PDU addressing is used here so station address is on address 0:
\ read current station address
0 hr@
\ change modbus RTU baudrate to 38400 (index 5, address (PDU) 1):
5 1 hr!
The extension contains simple declarative timers and events programmable subsystem.
There are 12 event sources: 4 button presses, 4 button releases and 4 timers. Each event source has dedicated holding register which contains triggers configuration. See Trigger configuration bits above for details.
See also Timers section above how to setup four 32 bit timers.
Examples
Open forth console co write to holding regs. PDU addressing is used here so holding register addresses is 1 less then described above.
Configure inputs so a button press on the input toggles corresponding relay state. All relays are switched off 10 seconds after last button press. Onboard button S2 press will switch on all relays which will switch off after 2 seconds.
decimal
\ for IN1-IN4: start timer 1, stop timer 2
%0010001100010001 3 hr! \ toggle output 1
%0010001100100010 4 hr! \ toggle output 2
%0010001101000100 5 hr! \ toggle output 3
%0010001110001000 6 hr! \ toggle output 4
\ S2 press: start timer 1, stop timer 2, all relays on
%0001001100001111 7 hr!
%0000000011110000 13 hr! \ Timer 1: all relays off
%0000000011110000 14 hr! \ Timer 2: all relays off
0 15 hr! 0 16 hr ! \ No action from timers 3, 4
0 17 hr! 100 10 * 18 hr! \ Timer 1: 10s
0 19 hr! 100 2 * 20 hr! \ Timer 2: 2s
Holding registers 34-40 can be used to setup microcontroller hardware timers to generate pwm. See also coils configuration how to switch IN1-IN4 to pwm mode. For some pwm outputs also an AFR bit might need to be configured to switch between ADC and PWM peripherial.

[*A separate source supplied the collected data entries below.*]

/-! ### State.latchCommand -/

@[simp] theorem State.latchCommand_cmd (w : Word) (s : State) : (s.latchCommand w).cmd = w := rfl
@[simp] theorem State.latchCommand_status (w : Word) (s : State) :
    (s.latchCommand w).status = s.status.accept w := rfl
@[simp] theorem State.latchCommand_result (w : Word) (s : State) : (s.latchCommand w).result = s.result := rfl
@[simp] theorem State.latchCommand_irqEn (w : Word) (s : State) : (s.latchCommand w).irqEn = s.irqEn := rfl
@[simp] theorem State.latchCommand_dataLen (w : Word) (s : State) : (s.latchCommand w).dataLen = s.dataLen := rfl
@[simp] theorem State.latchCommand_streamLen (w : Word) (s : State) :
    (s.latchCommand w).streamLen = s.streamLen := rfl
@[simp] theorem State.latchCommand_outLen (w : Word) (s : State) : (s.latchCommand w).outLen = s.outLen := rfl
@[simp] theorem State.latchCommand_gridSide (w : Word) (s : State) : (s.latchCommand w).gridSide = s.gridSide := rfl
@[simp] theorem State.latchCommand_mem (w : Word) (s : State) : (s.latchCommand w).mem = s.mem := rfl
@[simp] theorem State.latchCommand_gf (w : Word) (s : State) : (s.latchCommand w).gf = s.gf := rfl
@[simp] theorem State.latchCommand_gen (w : Word) (s : State) : (s.latchCommand w).gen = s.gen := rfl
@[simp] theorem State.latchCommand_work (w : Word) (s : State) : (s.latchCommand w).work = s.work := rfl
@[simp] theorem State.latchCommand_pend (w : Word) (s : State) : (s.latchCommand w).pend = w := rfl
@[simp] theorem State.latchCommand_rst (w : Word) (s : State) : (s.latchCommand w).rst = s.rst := rfl
@[simp] theorem State.latchCommand_inputs (w : Word) (s : State) : (s.latchCommand w).inputs = s.inputs := rfl
@[simp] theorem State.latchCommand_engineDelay (w : Word) (s : State) :
    (s.latchCommand w).engineDelay = s.engineDelay := rfl
@[simp] theorem State.latchCommand_draws (w : Word) (s : State) : (s.latchCommand w).draws = s.draws := rfl
@[simp] theorem State.latchCommand_lastRead (w : Word) (s : State) : (s.latchCommand w).lastRead = s.lastRead := rfl

/-! ### State.acceptCommand -/

@[simp] theorem State.acceptCommand_cmd (w : Word) (s : State) : (s.acceptCommand w).cmd = w := rfl
@[simp] theorem State.acceptCommand_status (w : Word) (s : State) :
    (s.acceptCommand w).status = s.status.accept w := rfl
@[simp] theorem State.acceptCommand_result (w : Word) (s : State) : (s.acceptCommand w).result = s.result := rfl
@[simp] theorem State.acceptCommand_irqEn (w : Word) (s : State) : (s.acceptCommand w).irqEn = s.irqEn := rfl
@[simp] theorem State.acceptCommand_dataLen (w : Word) (s : State) : (s.acceptCommand w).dataLen = s.dataLen := rfl
@[simp] theorem State.acceptCommand_streamLen (w : Word) (s : State) :
    (s.acceptCommand w).streamLen = s.streamLen := rfl
@[simp] theorem State.acceptCommand_outLen (w : Word) (s : State) : (s.acceptCommand w).outLen = s.outLen := rfl
@[simp] theorem State.acceptCommand_gridSide (w : Word) (s : State) : (s.acceptCommand w).gridSide = s.gridSide := rfl
@[simp] theorem State.acceptCommand_mem (w : Word) (s : State) : (s.acceptCommand w).mem = s.mem := rfl
@[simp] theorem State.acceptCommand_gf (w : Word) (s : State) : (s.acceptCommand w).gf = s.gf := rfl
@[simp] theorem State.acceptCommand_gen (w : Word) (s : State) : (s.acceptCommand w).gen = s.gen := rfl
@[simp] theorem State.acceptCommand_work (w : Word) (s : State) : (s.acceptCommand w).work = s.work := rfl
@[simp] theorem State.acceptCommand_pend (w : Word) (s : State) : (s.acceptCommand w).pend = w := rfl
@[simp] theorem State.acceptCommand_rst (w : Word) (s : State) : (s.acceptCommand w).rst = s.rst := rfl
@[simp] theorem State.acceptCommand_inputs (w : Word) (s : State) : (s.acceptCommand w).inputs = s.inputs := rfl
@[simp] theorem State.acceptCommand_engineDelay (w : Word) (s : State) :
    (s.acceptCommand w).engineDelay = Config.engineLatency s.draws := rfl
@[simp] theorem State.acceptCommand_draws (w : Word) (s : State) : (s.acceptCommand w).draws = s.draws + 1 := rfl
@[simp] theorem State.acceptCommand_lastRead (w : Word) (s : State) : (s.acceptCommand w).lastRead = s.lastRead := rfl

/-! ### Status.accept -/

@[simp] theorem Status.accept_busy (w : Word) (st : Status) : (st.accept w).busy = true := rfl
@[simp] theorem Status.accept_done (w : Word) (st : Status) : (st.accept w).done = false := rfl
@[simp] theorem Status.accept_err (w : Word) (st : Status) : (st.accept w).err = false := rfl
@[simp] theorem Status.accept_gfValid (w : Word) (st : Status) : (st.accept w).gfValid = st.gfValid := rfl
@[simp] theorem Status.accept_genValid (w : Word) (st : Status) : (st.accept w).genValid = st.genValid := rfl
@[simp] theorem Status.accept_cmdOvr (w : Word) (st : Status) : (st.accept w).cmdOvr = false := rfl
@[simp] theorem Status.accept_errCode (w : Word) (st : Status) : (st.accept w).errCode = .none := rfl
@[simp] theorem Status.accept_lastOp (w : Word) (st : Status) : (st.accept w).lastOp = w.extractLsb' 0 8 := rfl

/-! ### Status.clear -/

@[simp] theorem Status.clear_busy (w : Word) (st : Status) : (st.clear w).busy = st.busy := rfl
@[simp] theorem Status.clear_done (w : Word) (st : Status) : (st.clear w).done = (st.done && !w.getLsbD 1) := rfl
@[simp] theorem Status.clear_err (w : Word) (st : Status) : (st.clear w).err = (st.err && !w.getLsbD 2) := rfl
@[simp] theorem Status.clear_gfValid (w : Word) (st : Status) : (st.clear w).gfValid = st.gfValid := rfl
@[simp] theorem Status.clear_genValid (w : Word) (st : Status) : (st.clear w).genValid = st.genValid := rfl
@[simp] theorem Status.clear_cmdOvr (w : Word) (st : Status) : (st.clear w).cmdOvr = (st.cmdOvr && !w.getLsbD 5) := rfl
@[simp] theorem Status.clear_errCode (w : Word) (st : Status) : (st.clear w).errCode = st.errCode := rfl
@[simp] theorem Status.clear_lastOp (w : Word) (st : Status) : (st.clear w).lastOp = st.lastOp := rfl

DI Address Pin (with pull up settings)
1 PD3 IN1 (AIN4, TIM2_CH2)
2 PD2 IN2 (AIN3, TIM2_CH3)
3 PC7 IN3 (TIM1_CH2 / SPI_MISO)
4 PC6 IN4 (TIM1_CH1 / SPI_MOSI)
5 PA3 Key "S2" (0:pressed) (TIM2_CH3 / SPI_NSS) (inverted)
Input registers are used to read actual ADC value - by default two input channels on IN1 and IN2 are available:
1 PD3 IN1 AIN4 ADC last read value (sampled each 5ms)
2 PD2 IN2 AIN3 ADC last read value (sampled each 5ms)
3 - AIN4 min value since last read of this register
4 - AIN4 max value since last read of this register
5 - AIN4 avg value since last read of this register (65k samples 5 min max)
6 - AIN4 samples since last read of this register
7 - AIN3 min value since last read of this register
8 - AIN3 max value since last read of this register
9 - AIN3 avg value since last read of this register (65k samples 5 min max)
10 - AIN3 samples since last read of this register
This is a hobby project! Don't use the code if support, correctness, or dependability are required. Additional licenses might apply to the code which may require derived work to be made public!
Please refer to stm8ef LICENSE.md for details.